[Records shown]
-- ==== Sys2Proof/Machine/Preview.lean ====
section
/-! DEFINITION. PREVIEW and PREVIEWZ, the quarter-resolution preview decimator (42_preview.md). -/

namespace Sys2Proof.Machine

/-- The offset `j` of group `gx` in packed row `4r` (R96). -/
def previewOffset (s : State) (r gx : Nat) : Nat := 4 * r * frameS s + Config.groupBytes * gx

/-- Output pixel (gx, r) (R96–R98): bytes `j`, `j+1` and `j+S+1` into channels 0, 1, 2. -/
def previewPixel (s : State) (r gx : Nat) (m : List Host.Cell) : Except Fault (List Host.Cell) := do
  let j := srcBase s + previewOffset s r gx
  let n := dstBase s + (r * previewW s + gx) * 3
  let v0 ← memRead s m j 1
  let m ← memWrite s m (n + 0) 1 v0
  let v1 ← memRead s m (j + 1) 1
  let m ← memWrite s m (n + 1) 1 v1
  let v2 ← memRead s m (j + frameS s + 1) 1
  memWrite s m (n + 2) 1 v2

/-- `previewPass` (R98). -/
def previewPass (s : State) (m : List Host.Cell) : Except Fault (List Host.Cell) :=
  forRange (fun r => forRange (fun gx => previewPixel s r gx) (previewW s)) (previewH s) m

/-- PREVIEW (R98). -/
def execPreview (s : State) : Host.Outcome State Fault Refusal := runCommand .preview previewPass s

/-- The pass of PREVIEWZ: previewPass, then zebraPass over its output (R99). -/
def previewZebraPass (s : State) (m : List Host.Cell) : Except Fault (List Host.Cell) := do
  let m ← previewPass s m
  zebraPass s (dstBase s) (previewW s) (previewH s) m

/-- PREVIEWZ (R99). -/
def execPreviewz (s : State) : Host.Outcome State Fault Refusal := runCommand .previewz previewZebraPass s

end Sys2Proof.Machine
end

[Work item] Please copy exactly the lines from the one that contains "let v2 ← memRead s m (j + frameS s + 1) 1" up to and including the final line of the listing above.

[Response area]
  let v2 ← memRead s m (j + frameS s + 1) 1
  memWrite s m (n + 2) 1 v2

/-- `previewPass` (R98). -/
def previewPass (s : State) (m : List Host.Cell) : Except Fault (List Host.Cell) :=
  forRange (fun r => forRange (fun gx => previewPixel s r gx) (previewW s)) (previewH s) m

/-- PREVIEW (R98). -/
def execPreview (s : State) : Host.Outcome State Fault Refusal := runCommand .preview previewPass s

/-- The pass of PREVIEWZ: previewPass, then zebraPass over its output (R99). -/
def previewZebraPass (s : State) (m : List Host.Cell) : Except Fault (List Host.Cell) := do
  let m ← previewPass s m
  zebraPass s (dstBase s) (previewW s) (previewH s) m

/-- PREVIEWZ (R99). -/
def execPreviewz (s : State) : Host.Outcome State Fault Refusal := runCommand .previewz previewZebraPass s

end Sys2Proof.Machine
end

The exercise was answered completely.